Die Bürgerschaftsgruppe der Bürger in Wut (BIW) zieht den Senat erneut wegen seiner Informationspolitik vor den Kadi. Der Staatsgerichtshof soll feststellen, dass die Landesregierung durch eine unvollständige und ausweichende Antwort auf eine parlamentarische Anfrage die Rechte der BIW-Abgeordneten verletzt hat. In einer ähnlichen Sache hatte das oberste Gericht der Hansestadt den Bürgern in Wut im Jahr 2017 schon einmal recht gegeben.

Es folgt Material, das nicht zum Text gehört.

-- ==== Sys2Proof/Machine/Results.lean ====
section
/-!
DEFINITION. Section results (chapter 5): the meanings of ATT_NEXT, ATT_ACK, SEC_READ, SEC_LIST and
SEC_RESET.
-/

namespace Sys2Proof.Machine

/-! ### Attention (R109, R110) -/

/-- The processing of ATT_NEXT (R109). -/
def attNextBody (s : State) : Reply := s.done [.secOpt (s.findSec fun r => r.attention)]

/-- ATT_NEXT (R109). -/
def execAttNext (s : State) : Host.Outcome State Fault Refusal :=
  .next (carryOut .attNext 0x30 attNextBody s)

/-- The processing of ATT_ACK (R110). -/
def attAckBody (S : Nat) (s : State) : Reply :=
  match secOf S with
  | none => s.refuse .noSection
  | some S =>
    (s.modSec S fun r => { r with attention := false }).done [.flag (s.sec S).attention]

/-- ATT_ACK (R110). -/
def execAttAck (S : Nat) (s : State) : Host.Outcome State Fault Refusal :=
  .next (carryOut (.attAck S) 0x31 (attAckBody S) s)

/-! ### SEC_READ (R113) -/

/-- The nine count states of home items, in the order of their codes (R105, R209). -/
def homeCounts : List CountState :=
  [.unseen, .passed, .held, .inPlace, .disordered, .elsewhere, .notFound, .desk, .missing]

/-- The fields of a section record as SEC_READ returns them (R113). -/
def State.sectionFields (s : State) (S : SecId) : List Field :=
  let r := s.sec S
  [.secState r.state, .flag r.revision.isSome, .num16Opt (r.revision.map wholeSeconds),
    .num16 (s.length S), .num8 r.tolerance, .num8Opt (r.lamp.map Fin.val), .num16Opt r.mark,
    .tagOpt r.endMarker] ++
  homeCounts.map (fun c => .num16 (s.tally S c)) ++
  [.num32 r.chain.length, .flag r.attention, .generation r.generation, .num8 r.walks,
    .num8Opt (r.context.map Fin.val)]

/-- The processing of SEC_READ (R113). -/
def secReadBody (S : Nat) (s : State) : Reply :=
  match secOf S with
  | none => s.refuse .noSection
  | some S => s.done (s.sectionFields S)

/-- SEC_READ (R113). -/
def execSecRead (S : Nat) (s : State) : Host.Outcome State Fault Refusal :=
  .next (carryOut (.secRead S) 0x32 (secReadBody S) s)

/-! ### SEC_LIST (R114, R115) -/

/-- An entry of the EXPECTED list (R115). -/
def State.expectedEntry (s : State) (t : Tag) : List Field :=
  let r := s.item? t
  [.tag t, .countOpt (r.map fun q => q.count), .flag (r.any fun q => q.moved),
    .flag (r.any fun q => q.conflict)]

/-- An entry of the FOREIGN list (R115). -/
def State.foreignEntry (s : State) (t : Tag) : List Field :=
  let r := s.item? t
  [.tag t, .secOpt (r.bind fun q => q.home), .num16Opt ((r.bind fun q => q.found).map fun f => f.pos)]

/-- The part of a list that SEC_LIST returns: total, generation, and at most 32 entries from an index
(R114). -/
def State.listPart (s : State) (S : SecId) (tags : List Tag) (start : Nat)
    (entry : Tag → List Field) : List Field :=
  [.num32 tags.length, .generation (s.sec S).generation] ++
    listFields (((tags.drop start).take Config.listChunk).map entry)

/-- The processing of SEC_LIST (R114, R115, R209). -/
def secListBody (S : Nat) (list : Byte) (start : Nat) (s : State) : Reply :=
  match secOf S with
  | none => s.refuse .noSection
  | some S =>
    if list = 0 then s.done (s.listPart S (s.sec S).expected start s.expectedEntry)
    else if list = 1 then s.done (s.listPart S (s.sec S).chain start s.foreignEntry)
    else s.refuse .badRequest

/-- SEC_LIST (R114, R115). -/
def execSecList (S : Nat) (list : Byte) (start : Nat) (s : State) :
    Host.Outcome State Fault Refusal :=
  .next (carryOut (.secList S list start) 0x33 (secListBody S list start) s)

/-! ### SEC_RESET (R116, R117) -/

/-- The number of a section's home items whose count state SEC_RESET changes (R116, R117). -/
def State.resetChanges (s : State) (S : SecId) : Nat :=
  s.items.countP fun r => r.isHomeOf S && r.count ≠ .unseen

/-- The section record SEC_RESET leaves: READY with starting results; one bump for its item and chain
changes, if any, and one if it enters READY from TALLIED (R112, R117). -/
def State.resetSec (s : State) (S : SecId) : SectionRec :=
  let x := s.sec S
  { x with
    state := .ready
    chain := []
    attention := false
    walks := 0
    generation := x.generation + (if s.resetChanges S = 0 ∧ x.chain = [] then 0 else 1) +
      (if x.state = .tallied then 1 else 0) }

/-- SEC_RESET's effect (R116, R117). -/
def State.recount (s : State) (S : SecId) : State :=
  let t := s.mapSecs fun X x =>
    if X = S then s.resetSec S
    else { x with
      chain := x.chain.filter fun u => !s.homeTag S u
      generation := if s.feelsRelease S X then x.generation + 1 else x.generation }
  (t.dropItems (s.isProvisionalOf S)).modItems (fun r => r.isHomeOf S || s.isStrayOf S r) Item.unseen

/-- The processing of SEC_RESET, its checks in the order of R116. -/
def secResetBody (S : Nat) (s : State) : Reply :=
  match secOf S with
  | none => s.refuse .noSection
  | some S =>
    if (s.sec S).state = .empty then s.refuse .noSection
    else if (s.sec S).state = .walking ∨ (s.sec S).state = .suspended then s.refuse .busy
    else (s.recount S).done [.num16 (s.resetChanges S), .num32 (s.sec S).chain.length]

/-- SEC_RESET (R116, R117). -/
def execSecReset (S : Nat) (s : State) : Host.Outcome State Fault Refusal :=
  .next (carryOut (.secReset S) 0x34 (secResetBody S) s)

end Sys2Proof.Machine
end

Konkret bemängelt die BIW-Gruppe diesmal eine Antwort der Innenbehörde auf eine Anfrage aus dem Mai. Darin verlangten die Abgeordneten Jan Timke, Klaus Remkes und Piet Leidreiter Auskunft zu mutmaßlichen Übergriffen auf politische oder behördliche Funktionsträger in deren privatem Umfeld. Die Innenbehörde sollte berichten, wie häufig so etwas nach ihrer Kenntnis seit 2014 vorgekommen sei. Ergänzend wurde gefragt, wie viele Tatverdächtige von der Polizei ermittelt werden konnten und in welchen Fällen vermutlich politische Motive vorlagen. Innensenator Ulrich Mäurer (SPD) antwortete am 21. Juni im Landtag. Seine Auskünfte fielen spärlich aus. "Eine technische Erfassung der in der Fragestellung beschriebenen Vorgänge wird seitens der Ermittlungsbehörden nicht vorgenommen", hieß es in der schriftlichen Fassung. Alle Strafanzeigen aus dem genannten Zeitraum einzeln auszuwerten sei "mit einem vertretbaren Aufwand nicht möglich".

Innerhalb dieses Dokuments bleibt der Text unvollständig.